On k8s, when I requests to pods and all pods are in use (not ready), the requests will be timeout immediately. I want to hold the request until a pod is ready and then the request is sent to the pod.
Do you know a sort of timeout duration settings for load balancing? Also, I couldn't find any relevant documentation on this matter, am I fundamentally misunderstanding something?
PS: I use Readiness probe.

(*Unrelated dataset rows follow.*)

-- ==== Sys2Proof/Laws/State.lean ====
section
/-! SUPPORT. One lemma per field per direct update of the device: an update of one block leaves every other block as it was. -/

namespace Sys2Proof.Machine

@[simp] theorem Dev.modBridge_clk (d : Dev) (dir : Nat) (f : Lane → Lane) : (d.modBridge dir f).clk = d.clk := rfl
@[simp] theorem Dev.modBridge_tol (d : Dev) (dir : Nat) (f : Lane → Lane) : (d.modBridge dir f).tol = d.tol := rfl
@[simp] theorem Dev.modBridge_hlk (d : Dev) (dir : Nat) (f : Lane → Lane) : (d.modBridge dir f).hlk = d.hlk := rfl
@[simp] theorem Dev.modBridge_fnm (d : Dev) (dir : Nat) (f : Lane → Lane) : (d.modBridge dir f).fnm = d.fnm := rfl
@[simp] theorem Dev.modBridge_qen (d : Dev) (dir : Nat) (f : Lane → Lane) : (d.modBridge dir f).qen = d.qen := rfl
@[simp] theorem Dev.modBridge_nvm (d : Dev) (dir : Nat) (f : Lane → Lane) : (d.modBridge dir f).nvm = d.nvm := rfl
@[simp] theorem Dev.modBridge_wrp (d : Dev) (dir : Nat) (f : Lane → Lane) : (d.modBridge dir f).wrp = d.wrp := rfl
@[simp] theorem Dev.modBridge_rdp (d : Dev) (dir : Nat) (f : Lane → Lane) : (d.modBridge dir f).rdp = d.rdp := rfl
@[simp] theorem Dev.modBridge_icm (d : Dev) (dir : Nat) (f : Lane → Lane) : (d.modBridge dir f).icm = d.icm := rfl
@[simp] theorem Dev.modBridge_mxt (d : Dev) (dir : Nat) (f : Lane → Lane) : (d.modBridge dir f).mxt = d.mxt := rfl
@[simp] theorem Dev.modBridge_ldc (d : Dev) (dir : Nat) (f : Lane → Lane) : (d.modBridge dir f).ldc = d.ldc := rfl
@[simp] theorem Dev.modBridge_mch (d : Dev) (dir : Nat) (f : Lane → Lane) : (d.modBridge dir f).mch = d.mch := rfl
@[simp] theorem Dev.modBridge_crt (d : Dev) (dir : Nat) (f : Lane → Lane) : (d.modBridge dir f).crt = d.crt := rfl
@[simp] theorem Dev.modBridge_jrn (d : Dev) (dir : Nat) (f : Lane → Lane) : (d.modBridge dir f).jrn = d.jrn := rfl
@[simp] theorem Dev.modBridge_map (d : Dev) (dir : Nat) (f : Lane → Lane) : (d.modBridge dir f).map = d.map := rfl
@[simp] theorem Dev.modBridge_par (d : Dev) (dir : Nat) (f : Lane → Lane) : (d.modBridge dir f).par = d.par := rfl
@[simp] theorem Dev.modBridge_outr (d : Dev) (dir : Nat) (f : Lane → Lane) : (d.modBridge dir f).outr = d.outr := rfl
@[simp] theorem Dev.modBridge_hrt (d : Dev) (dir : Nat) (f : Lane → Lane) : (d.modBridge dir f).hrt = d.hrt := rfl
@[simp] theorem Dev.modBridge_tng (d : Dev) (dir : Nat) (f : Lane → Lane) : (d.modBridge dir f).tng = d.tng := rfl
@[simp] theorem Dev.modBridge_cxe (d : Dev) (dir : Nat) (f : Lane → Lane) : (d.modBridge dir f).cxe = d.cxe := rfl
@[simp] theorem Dev.modBridge_dge (d : Dev) (dir : Nat) (f : Lane → Lane) : (d.modBridge dir f).dge = d.dge := rfl
@[simp] theorem Dev.modBridge_aee (d : Dev) (dir : Nat) (f : Lane → Lane) : (d.modBridge dir f).aee = d.aee := rfl
@[simp] theorem Dev.modBridge_key (d : Dev) (dir : Nat) (f : Lane → Lane) : (d.modBridge dir f).key = d.key := rfl
@[simp] theorem Dev.modBridge_drv (d : Dev) (dir : Nat) (f : Lane → Lane) : (d.modBridge dir f).drv = d.drv := rfl
@[simp] theorem Dev.modBridge_icu (d : Dev) (dir : Nat) (f : Lane → Lane) : (d.modBridge dir f).icu = d.icu := rfl
@[simp] theorem Dev.modBridge_cfl (d : Dev) (dir : Nat) (f : Lane → Lane) : (d.modBridge dir f).cfl = d.cfl := rfl
@[simp] theorem Dev.modBridge_bot (d : Dev) (dir : Nat) (f : Lane → Lane) : (d.modBridge dir f).bot = d.bot := rfl
@[simp] theorem Dev.modBridge_wdt (d : Dev) (dir : Nat) (f : Lane → Lane) : (d.modBridge dir f).wdt = d.wdt := rfl
@[simp] theorem Dev.modBridge_mnf (d : Dev) (dir : Nat) (f : Lane → Lane) : (d.modBridge dir f).mnf = d.mnf := rfl
@[simp] theorem Dev.modBridge_evl (d : Dev) (dir : Nat) (f : Lane → Lane) : (d.modBridge dir f).evl = d.evl := rfl
@[simp] theorem Dev.modBridge_mgt (d : Dev) (dir : Nat) (f : Lane → Lane) : (d.modBridge dir f).mgt = d.mgt := rfl
@[simp] theorem Dev.modBridge_spdm (d : Dev) (dir : Nat) (f : Lane → Lane) : (d.modBridge dir f).spdm = d.spdm := rfl
@[simp] theorem Dev.modBridge_emb (d : Dev) (dir : Nat) (f : Lane → Lane) : (d.modBridge dir f).emb = d.emb := rfl
@[simp] theorem Dev.modBridge_blw (d : Dev) (dir : Nat) (f : Lane → Lane) : (d.modBridge dir f).blw = d.blw := rfl
@[simp] theorem Dev.modBridge_out (d : Dev) (dir : Nat) (f : Lane → Lane) : (d.modBridge dir f).out = d.out := rfl
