-- ==== Sys2Proof/WellFormed.lean ====
section
/-! DEFINITION. Well-formed commands: operands within the widths the spec gives them. A command that is not well-formed
names something that does not exist; exec gives it no effect (log 1). -/

namespace Sys2Proof

/-- Whether a command reference names a function, a queue and an identifier that exist (R55, R76, R79). The two requests
that the management endpoint tunnels (R432) are numbered 65,536 and 65,537 in queue 0. -/
def CmdRef.wf (r : CmdRef) : Bool :=
  decide (r.fix < 1024 ∧ r.qid < 257 ∧ (r.cid < 65536 ∨ (r.qid = 0 ∧ r.cid < 65538)))

/-- Whether a register space names a function (R55), a port (R43), a core (R29, 48 for the management core) or a direction
of the bridge (R19) that exists. -/
def RegSpace.wf (r : RegSpace) : Bool :=
  match r with
  | .nvme f => decide (f < 1024)
  | .msix f => decide (f < 1024)
  | .config f _ => decide (f < 1024)
  | .bar2 p => decide (p < 2)
  | .core c => decide (c < 49)
  | .bridge d => decide (d < 6)

/-- Whether a source of the bridge is a core of the control plane or a port that exists (R19, R43). -/
def Source.wf (x : Source) : Bool :=
  match x with
  | .core c _ => decide (c < 48)
  | .bar2 p => decide (p < 2)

The case I say is that Readiness probes of all pod return false, so all pods are in use.
Try to execute kubectl wait
command:
$ kubectl wait ([-f FILENAME] | resource.group/resource.name | resource.group [(-l label | --all)]) [--for=delete|--for condition=available]
$ kubectl wait pod-running <pod-name>
$ kubectl wait pod-running @pod-id
$ kubectl create -c example.json | kubectl wait pod-running - # accept from pod name/ID from stdin
$ kubectl wait pod-template <pod-name> --format-template='{{ if .Status.Condition == "Running" }}1{{ else }}0{{ end }}'
You could also define custom in plugins or config files.
Take a look: kubernetes-conditions-api.
Please try to use Readiness/Liveliness probe, This is required for kubernetes.
Based on both status(After success) kubernetes will notify and accordingly kubernetes will redirect the request to respective pod, as pods are ready and live, now they will be able to process the request.